Below are several entries. Transcribe exactly those lines that fall from the one with "(1)]⟩, -- LE_COMMIT_EV" through the one with "false]⟩, -- LE_Q_OVRCNT", end lines included.

Top of SUPPLIED DATA

/-- Register map rows of block LE. -/
def regRowsLE0 : List RegRow := [
  ⟨0x08070000, [], [fx 0 1 .rw 0 true, fx 1 2 .rw 0 true, fx 3 1 .rw 0 true]⟩, -- LE_CTL
  ⟨0x08070008, [], [fx 0 24 .wo 0 false]⟩, -- LE_PARAM_COMMIT
  ⟨0x08070010, [], [fx 0 24 .ro 0 false]⟩, -- LE_COMMIT_PEND
  ⟨0x08070018, [], [cf 0 24 .rw 0 true (0) (16777215), cf 24 1 .rw 0 true (0) (1)]⟩, -- LE_COMMIT_EV
  ⟨0x08070020, [], [fx 0 6 .ro 0 false]⟩, -- LE_STATUS
  ⟨0x08070100, [(0x40, 6)], [fx 0 1 .ro 0 false, fx 1 1 .ro 0 false, fx 2 1 .ro 0 false, fx 3 1 .ro 0 false, fx 4 1 .ro 0 false, fx 5 1 .ro 0 false, fx 6 1 .w1c 0 false, fx 7 1 .w1c 0 false, fx 8 1 .w1c 0 false, fx 9 1 .w1c 0 false]⟩, -- LE_Q_STATUS
  ⟨0x08070108, [(0x40, 6)], [fx 0 16 .rw 0 false]⟩, -- LE_Q_OVRCNT
  ⟨0x08070110, [(0x40, 6)], [fx 0 16 .ro 0 false, fx 16 16 .ro 0 false]⟩, -- LE_Q_LOAD
  ⟨0x08071000, [(0x400, 24)], [cf 0 1 .rw 0 true (0) (1), cf 1 1 .rw 0 true (0) (1), cf 2 1 .rw 0 true (0) (1), cf 3 2 .rw 0 true (0) (2), cf 5 1 .rw 0 true (0) (1)]⟩, -- LE_AX_CTL
  ⟨0x08071008, [(0x400, 24)], [fx 0 48 .rw 0 false]⟩, -- LE_AX_SP_POS
  ⟨0x08071010, [(0x400, 24)], [fx 0 48 .rw 0 false]⟩, -- LE_AX_SP_VEL
  ⟨0x08071018, [(0x400, 24)], [fx 0 48 .rw 0 false]⟩, -- LE_AX_SP_ACC
  ⟨0x08071020, [(0x400, 24)], [fx 0 48 .rw 0 false]⟩, -- LE_AX_SP_IQ
  ⟨0x08071028, [(0x400, 24)], [fx 0 48 .rw 0 false]⟩, -- LE_AX_SP_ID
  ⟨0x08071030, [(0x400, 24)], [fx 0 1 .ro 0 false, fx 1 1 .w1c 0 false, fx 8 8 .rw 0 false]⟩, -- LE_AX_SPSTAT
  ⟨0x08071040, [(0x400, 24)], [fx 0 48 .ro 0 false]⟩, -- LE_AX_ID
  ⟨0x08071048, [(0x400, 24)], [fx 0 48 .ro 0 false]⟩, -- LE_AX_IQ
  ⟨0x08071050, [(0x400, 24)], [fx 0 48 .ro 0 false]⟩, -- LE_AX_VD
  ⟨0x08071058, [(0x400, 24)], [fx 0 48 .ro 0 false]⟩, -- LE_AX_VQ
  ⟨0x08071060, [(0x400, 24)], [fx 0 48 .ro 0 false]⟩, -- LE_AX_IQREF
  ⟨0x08071068, [(0x400, 24)], [fx 0 48 .ro 0 false]⟩, -- LE_AX_VREF
  ⟨0x08071070, [(0x400, 24)], [fx 0 48 .ro 0 false]⟩, -- LE_AX_PERR
  ⟨0x08071078, [(0x400, 24)], [fx 0 48 .ro 0 false]⟩, -- LE_AX_XD
  ⟨0x08071080, [(0x400, 24)], [fx 0 48 .ro 0 false]⟩, -- LE_AX_XQ
  ⟨0x08071088, [(0x400, 24)], [fx 0 48 .ro 0 false]⟩, -- LE_AX_XV
  ⟨0x08071090, [(0x400, 24)], [fx 0 48 .ro 0 false]⟩, -- LE_AX_DOB
  ⟨0x08071098, [(0x400, 24)], [fx 0 24 .ro 0 false]⟩, -- LE_AX_ANGLE
  ⟨0x080710A0, [(0x400, 24)], [fx 0 1 .w1c 0 false, fx 1 1 .w1c 0 false, fx 2 1 .w1c 0 false, fx 3 1 .w1c 0 false, fx 4 1 .w1c 0 false, fx 5 1 .w1c 0 false, fx 6 1 .w1c 0 false, fx 7 1 .w1c 0 false, fx 8 1 .w1c 0 false, fx 9 1 .w1c 0 false, fx 10 1 .w1c 0 false, fx 11 1 .ro 0 false, fx 12 1 .ro 0 false, fx 13 1 .w1c 0 false, fx 14 1 .w1c 0 false]⟩, -- LE_AX_FLAG
  ⟨0x080710A8, [(0x400, 24)], [fx 0 1 .ro 0 false, fx 1 1 .ro 0 true, fx 2 1 .w1c 0 false, fx 3 3 .ro 0 false, fx 6 1 .w1c 0 false]⟩, -- LE_AX_BSTAT
  ⟨0x080710B0, [(0x400, 24)], [cf 0 15 .rw 0 true (0) (32767)]⟩, -- LE_AX_IEN
  ⟨0x080710B8, [(0x400, 24)], [cs 0 48 .sp 0 true (-140737488355328) (140737488355327)]⟩, -- LE_AX_SS1DEC
  ⟨0x08071100, [(0x400, 24)], [cf 0 3 .rw 0 true (0) (4), cf 3 1 .rw 0 true (0) (1), cf 4 1 .rw 0 true (0) (1), cf 5 1 .rw 0 true (0) (1), cf 6 1 .rw 0 true (0) (1), cf 7 1 .rw 0 true (0) (1), cf 8 1 .rw 0 true (0) (1), cf 9 1 .rw 0 true (0) (1), cf 10 3 .rw 0 true (0) (5), cf 13 3 .rw 0 true (0) (5), cf 16 4 .rw 0 true (0) (15), cf 20 8 .rw 0 true (0) (255), cf 28 1 .rw 0 true (0) (1)]⟩, -- LE_AX_GRAPH
  ⟨0x08071108, [(0x400, 24)], [cf 0 7 .rw 1 true (1) (64), cf 8 16 .rw 0 true (0) (65535), cf 24 24 .rw 0 true (0) (16777215)]⟩, -- LE_AX_MOTOR
  ⟨0x08071110, [(0x400, 24)], [cs 0 48 .rw 0 true (-140737488355328) (140737488355327)]⟩, -- LE_AX_KPD
  ⟨0x08071118, [(0x400, 24)], [cs 0 48 .rw 0 true (-140737488355328) (140737488355327)]⟩, -- LE_AX_KID
  ⟨0x08071120, [(0x400, 24)], [cs 0 48 .rw 0 true (-140737488355328) (140737488355327)]⟩, -- LE_AX_KPQ
  ⟨0x08071128, [(0x400, 24)], [cs 0 48 .rw 0 true (-140737488355328) (140737488355327)]⟩, -- LE_AX_KIQ
  ⟨0x08071130, [(0x400, 24)], [cs 0 48 .rw 0x180000000000 true (-140737488355328) (140737488355327)]⟩, -- LE_AX_XLIMI
  ⟨0x08071138, [(0x400, 24)], [cs 0 48 .rw 0 true (-140737488355328) (140737488355327)]⟩, -- LE_AX_LDW
  ⟨0x08071140, [(0x400, 24)], [cs 0 48 .rw 0 true (-140737488355328) (140737488355327)]⟩ -- LE_AX_LQW
  ]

Bottom of SUPPLIED DATA

• SOLUTION FOR THIS TASK
  ⟨0x08070018, [], [cf 0 24 .rw 0 true (0) (16777215), cf 24 1 .rw 0 true (0) (1)]⟩, -- LE_COMMIT_EV
  ⟨0x08070020, [], [fx 0 6 .ro 0 false]⟩, -- LE_STATUS
  ⟨0x08070100, [(0x40, 6)], [fx 0 1 .ro 0 false, fx 1 1 .ro 0 false, fx 2 1 .ro 0 false, fx 3 1 .ro 0 false, fx 4 1 .ro 0 false, fx 5 1 .ro 0 false, fx 6 1 .w1c 0 false, fx 7 1 .w1c 0 false, fx 8 1 .w1c 0 false, fx 9 1 .w1c 0 false]⟩, -- LE_Q_STATUS
  ⟨0x08070108, [(0x40, 6)], [fx 0 16 .rw 0 false]⟩, -- LE_Q_OVRCNT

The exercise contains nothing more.